* _Material to process_
<<<<
theorem State.setUse_keeps {A_ : List Area} {s_ : State} {s : State} {k : Nat} {x : TileUse}
    (ha_ : [.til] ⊆ A_) (hs_ : Keeps A_ s_ s) : Keeps A_ s_ (State.setUse s k x) := by
  refine Keeps.comp ?_ ha_ hs_
  clear hs_ ha_; unfold State.setUse
  try dsimp only
  repeat' first
    | with_reducible exact Keeps.refl _ _
    | exact Or.inr (by decide)
    | with_reducible exact Or.inl rfl
    | (show (_ : List Area) ⊆ _; decide)
    | with_reducible apply Keeps.mk
    | dsimp only
    | exact Or.inl rfl

theorem State.setChan_keeps {A_ : List Area} {s_ : State} {s : State} {k : Nat} {x : Chan}
    (ha_ : [.dram] ⊆ A_) (hs_ : Keeps A_ s_ s) : Keeps A_ s_ (State.setChan s k x) := by
  refine Keeps.comp ?_ ha_ hs_
  clear hs_ ha_; unfold State.setChan
  try dsimp only
  repeat' first
    | with_reducible exact Keeps.refl _ _
    | exact Or.inr (by decide)
    | with_reducible exact Or.inl rfl
    | (show (_ : List Area) ⊆ _; decide)
    | with_reducible apply Keeps.mk
    | dsimp only
    | exact Or.inl rfl

theorem State.setQueue_keeps {A_ : List Area} {s_ : State} {s : State} {k : Nat} {x : Queue}
    (ha_ : [.eng] ⊆ A_) (hs_ : Keeps A_ s_ s) : Keeps A_ s_ (State.setQueue s k x) := by
  refine Keeps.comp ?_ ha_ hs_
  clear hs_ ha_; unfold State.setQueue
  try dsimp only
  repeat' first
    | with_reducible exact Keeps.refl _ _
    | exact Or.inr (by decide)
    | with_reducible exact Or.inl rfl
    | (show (_ : List Area) ⊆ _; decide)
    | with_reducible apply Keeps.mk
    | dsimp only
    | exact Or.inl rfl

theorem State.setCol_keeps {A_ : List Area} {s_ : State} {s : State} {k : Nat} {x : Col}
    (ha_ : [.arr] ⊆ A_) (hs_ : Keeps A_ s_ s) : Keeps A_ s_ (State.setCol s k x) := by
  refine Keeps.comp ?_ ha_ hs_
  clear hs_ ha_; unfold State.setCol
  try dsimp only
  repeat' first
    | with_reducible exact Keeps.refl _ _
    | exact Or.inr (by decide)
    | with_reducible exact Or.inl rfl
    | (show (_ : List Area) ⊆ _; decide)
    | with_reducible apply Keeps.mk
    | dsimp only
    | exact Or.inl rfl

theorem State.setPin_keeps {A_ : List Area} {s_ : State} {s : State} {n : Nat} {x : Pin}
    (ha_ : [.sbd] ⊆ A_) (hs_ : Keeps A_ s_ s) : Keeps A_ s_ (State.setPin s n x) := by
  refine Keeps.comp ?_ ha_ hs_
  clear hs_ ha_; unfold State.setPin
  try dsimp only
  repeat' first
    | with_reducible exact Keeps.refl _ _
    | exact Or.inr (by decide)
    | with_reducible exact Or.inl rfl
    | (show (_ : List Area) ⊆ _; decide)
    | with_reducible apply Keeps.mk
    | dsimp only
    | exact Or.inl rfl

theorem State.setSlip_keeps {A_ : List Area} {s_ : State} {s : State} {k : Nat} {x : Slip}
    (ha_ : [.crs] ⊆ A_) (hs_ : Keeps A_ s_ s) : Keeps A_ s_ (State.setSlip s k x) := by
  refine Keeps.comp ?_ ha_ hs_
  clear hs_ ha_; unfold State.setSlip
  try dsimp only
  repeat' first
    | with_reducible exact Keeps.refl _ _
    | exact Or.inr (by decide)
    | with_reducible exact Or.inl rfl
    | (show (_ : List Area) ⊆ _; decide)
    | with_reducible apply Keeps.mk
    | dsimp only
    | exact Or.inl rfl

theorem State.setWd_keeps {A_ : List Area} {s_ : State} {s : State} {k : Nat} {x : Wd}
    (ha_ : [.flt] ⊆ A_) (hs_ : Keeps A_ s_ s) : Keeps A_ s_ (State.setWd s k x) := by
  refine Keeps.comp ?_ ha_ hs_
  clear hs_ ha_; unfold State.setWd
  try dsimp only
  repeat' first
    | with_reducible exact Keeps.refl _ _
    | exact Or.inr (by decide)
    | with_reducible exact Or.inl rfl
    | (show (_ : List Area) ⊆ _; decide)
    | with_reducible apply Keeps.mk
    | dsimp only
    | exact Or.inl rfl

theorem State.setSecPort_keeps {A_ : List Area} {s_ : State} {s : State} {k : Nat} {x : SecPort}
    (ha_ : [.sec] ⊆ A_) (hs_ : Keeps A_ s_ s) : Keeps A_ s_ (State.setSecPort s k x) := by
  refine Keeps.comp ?_ ha_ hs_
  clear hs_ ha_; unfold State.setSecPort
  try dsimp only
  repeat' first
    | with_reducible exact Keeps.refl _ _
    | exact Or.inr (by decide)
    | with_reducible exact Or.inl rfl
    | (show (_ : List Area) ⊆ _; decide)
    | with_reducible apply Keeps.mk
    | dsimp only
    | exact Or.inl rfl

theorem State.setTier_keeps {A_ : List Area} {s_ : State} {s : State} {t : Tier} {x : TierSt}
    (ha_ : [.dram] ⊆ A_) (hs_ : Keeps A_ s_ s) : Keeps A_ s_ (State.setTier s t x) := by
  refine Keeps.comp ?_ ha_ hs_
  clear hs_ ha_; unfold State.setTier
  try dsimp only
  repeat' first
    | with_reducible exact Keeps.refl _ _
    | exact Or.inr (by decide)
    | with_reducible exact Or.inl rfl
    | (show (_ : List Area) ⊆ _; decide)
    | split
    | with_reducible apply Keeps.mk
    | dsimp only
    | exact Or.inl rfl

theorem State.emit_keeps {A_ : List Area} {s_ : State} {s : State} {o : Out}
    (ha_ : [.out] ⊆ A_) (hs_ : Keeps A_ s_ s) : Keeps A_ s_ (State.emit s o) := by
  refine Keeps.comp ?_ ha_ hs_
  clear hs_ ha_; unfold State.emit
  try dsimp only
  repeat' first
    | with_reducible exact Keeps.refl _ _
    | exact Or.inr (by decide)
    | with_reducible exact Or.inl rfl
    | (show (_ : List Area) ⊆ _; decide)
    | with_reducible apply Keeps.mk
    | dsimp only
    | exact Or.inl rfl

theorem State.fresh_keeps {A_ : List Area} {s_ : State} {s : State}
    (ha_ : [.serialNo] ⊆ A_) (hs_ : Keeps A_ s_ s) : Keeps A_ s_ (State.fresh s).2 := by
  refine Keeps.comp ?_ ha_ hs_
  clear hs_ ha_; unfold State.fresh
  try dsimp only
  repeat' first
    | with_reducible exact Keeps.refl _ _
    | exact Or.inr (by decide)
    | with_reducible exact Or.inl rfl
    | (show (_ : List Area) ⊆ _; decide)
    | with_reducible apply Keeps.mk
    | dsimp only
    | exact Or.inl rfl

theorem State.putShadow_keeps {A_ : List Area} {s_ : State} {s : State} {i : Nat} {k : Nat} {v : BitVec 64}
    (ha_ : [.insts] ⊆ A_) (hs_ : Keeps A_ s_ s) : Keeps A_ s_ (State.putShadow s i k v) := by
  refine Keeps.comp ?_ ha_ hs_
  clear hs_ ha_; unfold State.putShadow
  try dsimp only
  repeat' first
    | with_reducible exact Keeps.refl _ _
    | with_reducible apply State.setInst_keeps
    | exact Or.inr (by decide)
    | with_reducible exact Or.inl rfl
    | (show (_ : List Area) ⊆ _; decide)
    | with_reducible apply Keeps.mk
    | dsimp only
    | exact Or.inl rfl

theorem State.putBoth_keeps {A_ : List Area} {s_ : State} {s : State} {i : Nat} {k : Nat} {v : BitVec 64}
    (ha_ : [.insts] ⊆ A_) (hs_ : Keeps A_ s_ s) : Keeps A_ s_ (State.putBoth s i k v) := by
  refine Keeps.comp ?_ ha_ hs_
  clear hs_ ha_; unfold State.putBoth
  try dsimp only
  repeat' first
    | with_reducible exact Keeps.refl _ _
    | with_reducible apply State.setInst_keeps
    | exact Or.inr (by decide)
    | with_reducible exact Or.inl rfl
    | (show (_ : List Area) ⊆ _; decide)
    | with_reducible apply Keeps.mk
    | dsimp only
    | exact Or.inl rfl

theorem State.setCommit_keeps {A_ : List Area} {s_ : State} {s : State} {i : Nat}
    (ha_ : [.insts] ⊆ A_) (hs_ : Keeps A_ s_ s) : Keeps A_ s_ (State.setCommit s i) := by
  refine Keeps.comp ?_ ha_ hs_
  clear hs_ ha_; unfold State.setCommit
  try dsimp only
  repeat' first
    | with_reducible exact Keeps.refl _ _
    | with_reducible apply State.setInst_keeps
    | exact Or.inr (by decide)
    | with_reducible exact Or.inl rfl
    | (show (_ : List Area) ⊆ _; decide)
    | with_reducible apply Keeps.mk
    | dsimp only
    | exact Or.inl rfl

theorem smbPush_keeps {A_ : List Area} {s_ : State} {code : BitVec 16} {s : State}
    (ha_ : [.sbd] ⊆ A_) (hs_ : Keeps A_ s_ s) : Keeps A_ s_ (smbPush code s) := by
  refine Keeps.comp ?_ ha_ hs_
  clear hs_ ha_; unfold smbPush
  try dsimp only
  repeat' first
    | with_reducible exact Keeps.refl _ _
    | with_reducible refine Keeps.ite ?_ ?_
    | exact Or.inr (by decide)
    | with_reducible exact Or.inl rfl
    | (show (_ : List Area) ⊆ _; decide)
    | split
    | with_reducible apply Keeps.mk
    | dsimp only
    | exact Or.inl rfl

theorem writeEvent_keeps {A_ : List Area} {s_ : State} {hp : Fin 4} {e : Event} {s : State}
    (ha_ : [.hosts, .out] ⊆ A_) (hs_ : Keeps A_ s_ s) : Keeps A_ s_ (writeEvent hp e s) := by
  refine Keeps.comp ?_ ha_ hs_
  clear hs_ ha_; unfold writeEvent
  try dsimp only
  repeat' first
    | with_reducible exact Keeps.refl _ _
    | with_reducible apply State.emit_keeps
    | with_reducible apply State.setHost_keeps
    | with_reducible refine Keeps.ite ?_ ?_
    | exact Or.inr (by decide)
    | with_reducible exact Or.inl rfl
    | (show (_ : List Area) ⊆ _; decide)
    | split
    | with_reducible apply Keeps.mk
    | dsimp only
    | exact Or.inl rfl

theorem postRing_keeps {A_ : List Area} {s_ : State} {hp : Fin 4} {e : Event} {s : State}
    (ha_ : [.hosts, .out] ⊆ A_) (hs_ : Keeps A_ s_ s) : Keeps A_ s_ (postRing hp e s) := by
  refine Keeps.comp ?_ ha_ hs_
  clear hs_ ha_; unfold postRing
  try dsimp only
  repeat' first
    | with_reducible exact Keeps.refl _ _
    | with_reducible apply writeEvent_keeps
    | with_reducible apply State.setHost_keeps
    | with_reducible refine Keeps.ite ?_ ?_
    | exact Or.inr (by decide)
    | with_reducible exact Or.inl rfl
    | (show (_ : List Area) ⊆ _; decide)
    | split
    | with_reducible apply Keeps.mk
    | dsimp only
    | exact Or.inl rfl

theorem drainRing_keeps {A_ : List Area} {hp : Fin 4} (n : Nat) : ∀ {s_ s : State}, [.hosts, .out] ⊆ A_ → Keeps A_ s_ s → Keeps A_ s_ (drainRing hp n s) := by
  induction n with
  | zero => intro s_ s _ h; exact h
  | succ n ih =>
    intro s_ s ha h
    unfold drainRing
    dsimp only
    split
    · exact h
    · split
      · exact ih ha (writeEvent_keeps ha (State.setHost_keeps (List.Subset.trans (by decide) ha) h))
      · exact h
>>>>
* _Problem details_
Within the entries above, find each line where "code" appears; copy every one.

* _Output of the task_
theorem smbPush_keeps {A_ : List Area} {s_ : State} {code : BitVec 16} {s : State}
    (ha_ : [.sbd] ⊆ A_) (hs_ : Keeps A_ s_ s) : Keeps A_ s_ (smbPush code s) := by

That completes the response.